[Records provided Boundary: Start]

/-- A packet sequence number lies at or before another, modulo 2^24. -/
def psnLe (a b : Nat) : Bool := a % 2 ^ 24 = b % 2 ^ 24 || laterMod 24 b a

/-- Requests without data to come that an acknowledgement releases (R588). -/
def released (q : Qp) (psn : Nat) : List Outstanding := q.out.filter (fun o => o.shard.isSome || !psnLe o.psn psn)

/-- ACK_NAK_RECEIVE (R588): kinds 0 ACK up to `psn`, 1 NAK of a sequence error at `psn`, 2 RNR NAK at `psn`, 3 any other NAK, which puts
the queue pair in error (log entry 19). -/
def execAckNakReceive (qp : Nat) (kind : BitVec 2) (psn : BitVec 24) (s : State) : Host.Outcome State Fault Refusal :=
  match s.qp qp with
  | none => .next s
  | some q =>
    if q.state ≠ .connected then .next s
    else
      let before := (psn - 1).toNat
      match kind.toNat with
      | 0 => .next (s.setQp qp (some { q with out := released q psn.toNat, retries := 0, rnr := 0 }))
      | 1 => .next (State.retryQp (s.setQp qp (some { q with out := released q before })) qp)
      | 2 =>
        let q := { q with out := released q before }
        if 6 ≤ q.rnr then .next (s.failQp qp)
        else .next (State.goBack (s.setQp qp (some { q with rnr := q.rnr + 1 })) qp)
      | _ => .next (s.failQp qp)

/-! ## Addresses -/

/-- The interface identifier of a MAC address (RFC 4291, log entry 19). -/
def eui64 (mac : BitVec 48) : Nat :=
  let m := (mac ^^^ 0x020000000000#48).toNat
  m / 2 ^ 24 * 2 ^ 40 + 0xFFFE * 2 ^ 24 + m % 2 ^ 24

/-- The IPv6 link-local address of a port (R583). -/
def State.linkLocal6 (s : State) (k : Nat) : Nat := 0xFE80 * 2 ^ 112 + eui64 (s.portMac k)

/-- A port answers for an IPv6 address. -/
def State.ownV6 (s : State) (k addr : Nat) : Bool := addr = s.linkLocal6 k || (s.port k).slaac.contains addr

/-- A port answers for an IPv4 address. -/
def State.ownV4 (s : State) (k addr : Nat) : Bool := addr ≠ 0 && addr = (s.port k).addr

/-- A port of 0-8 is up. -/
def State.portUp (s : State) (k : Nat) : Bool := decide (k ≤ 8) && (s.port k).state ≠ 0

/-- ARP_REQUEST (R583). -/
def execArpRequest (port : BitVec 4) (addr : BitVec 32) (s : State) : Host.Outcome State Fault Refusal :=
  let k := port.toNat
  if s.portUp k && s.ownV4 k addr.toNat then .next (s.put (.arp k addr.toNat (s.portMac k))) else .next s

/-- NEIGHBOUR_SOLICITATION (R583). -/
def execNeighbourSolicitation (port : BitVec 4) (addr : BitVec 128) (s : State) : Host.Outcome State Fault Refusal :=
  let k := port.toNat
  if s.portUp k && s.ownV6 k addr.toNat then .next (s.put (.neighbour k addr.toNat (s.portMac k))) else .next s

/-- ICMP_ECHO (R583): to an IPv4 or IPv6 address of the port. -/
def execIcmpEcho (port : BitVec 4) (addr : BitVec 128) (ident : Nat) (s : State) : Host.Outcome State Fault Refusal :=
  let k := port.toNat
  if s.portUp k && (s.ownV4 k addr.toNat || s.ownV6 k addr.toNat) then .next (s.put (.echo k addr.toNat ident)) else .next s

/-- ROUTER_ADVERTISEMENT (R583): a prefix of 64 bits gives a SLAAC address. -/
def execRouterAdvertisement (port : BitVec 4) (pfx : BitVec 64) (s : State) : Host.Outcome State Fault Refusal :=
  let k := port.toNat
  let a := pfx.toNat * 2 ^ 64 + eui64 (s.portMac k)
  if !s.portUp k || (s.port k).slaac.contains a then .next s
  else .next (s.updPort k (fun p => { p with slaac := p.slaac ++ [a] }))

/-- DHCP_REPLY (R583): a lease. -/
def execDhcpReply (port : BitVec 4) (addr : BitVec 32) (s : State) : Host.Outcome State Fault Refusal :=
  let k := port.toNat
  if !s.portUp k || s.addrMode k ≠ 0 || addr = 0 then .next s else .next (s.setAddr k addr.toNat true)

/-- DHCP_TIMEOUT (R583): no lease within 10 s gives a link-local address, chosen at random in 169.254.1.0-169.254.254.255 (RFC 3927; its
value is free, log entry 5), and the port keeps asking. -/
def execDhcpTimeout (port : BitVec 4) (s : State) : Host.Outcome State Fault Refusal :=
  let k := port.toNat
  if !s.portUp k || s.addrMode k ≠ 0 || (s.port k).addr ≠ 0 then .next s
  else
    let s := s.advanceTo (((s.port k).sinceMs + 10000) * msTicks)
    let a := 0xA9FE0100 + (Config.freeBits s.free).toNat % 65024
    .next (((s.useFree 1).setAddr k a false).put (.dhcp k))

/-- LEASE_EXPIRY (R614): the address is removed, its connections detach, and the port asks again. -/
def execLeaseExpiry (port : BitVec 4) (s : State) : Host.Outcome State Fault Refusal :=
  let k := port.toNat
  if !s.portUp k || !(s.port k).leased then .next s
  else .next (State.startAddr (s.setAddr k 0 false) k)

/-- A write of a port's enable, rate, lane rate, MTU or address object (R614): the link retrains, or the port readdresses, at once; its
queue pairs fail, and its UDP connections stay while the address is unchanged. -/
def State.portWritten (s : State) (k sub : Nat) : State :=
  if (s.port k).state = 0 then s
  else if sub = 1 && s.dictNat (portKey k 1) = 0 then s.portDown k
  else if sub = 2 || sub = 3 then (s.failPortQps k).updPort k (fun p => { p with state := 0, lane := 0 })
  else if sub = 4 then s.failPortQps k
  else if sub = 5 || sub = 6 then
    let s := s.failPortQps k
    if s.addrMode k = 1 then s.setAddr k (s.staticAddr k) false
    else if sub = 5 then State.startAddr (s.setAddr k 0 false) k
    else s
  else s

end Sys2Proof.Machine
end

[Records provided Boundary: End]

Assigned task>
Of the entries above, transcribe exactly those lines that fall between the line containing "if !s.portUp k || s.addrMode k ≠ 0 || (s.port" and the line containing "asks again. -/", together with those two lines.

Expected answer>
  if !s.portUp k || s.addrMode k ≠ 0 || (s.port k).addr ≠ 0 then .next s
  else
    let s := s.advanceTo (((s.port k).sinceMs + 10000) * msTicks)
    let a := 0xA9FE0100 + (Config.freeBits s.free).toNat % 65024
    .next (((s.useFree 1).setAddr k a false).put (.dhcp k))

/-- LEASE_EXPIRY (R614): the address is removed, its connections detach, and the port asks again. -/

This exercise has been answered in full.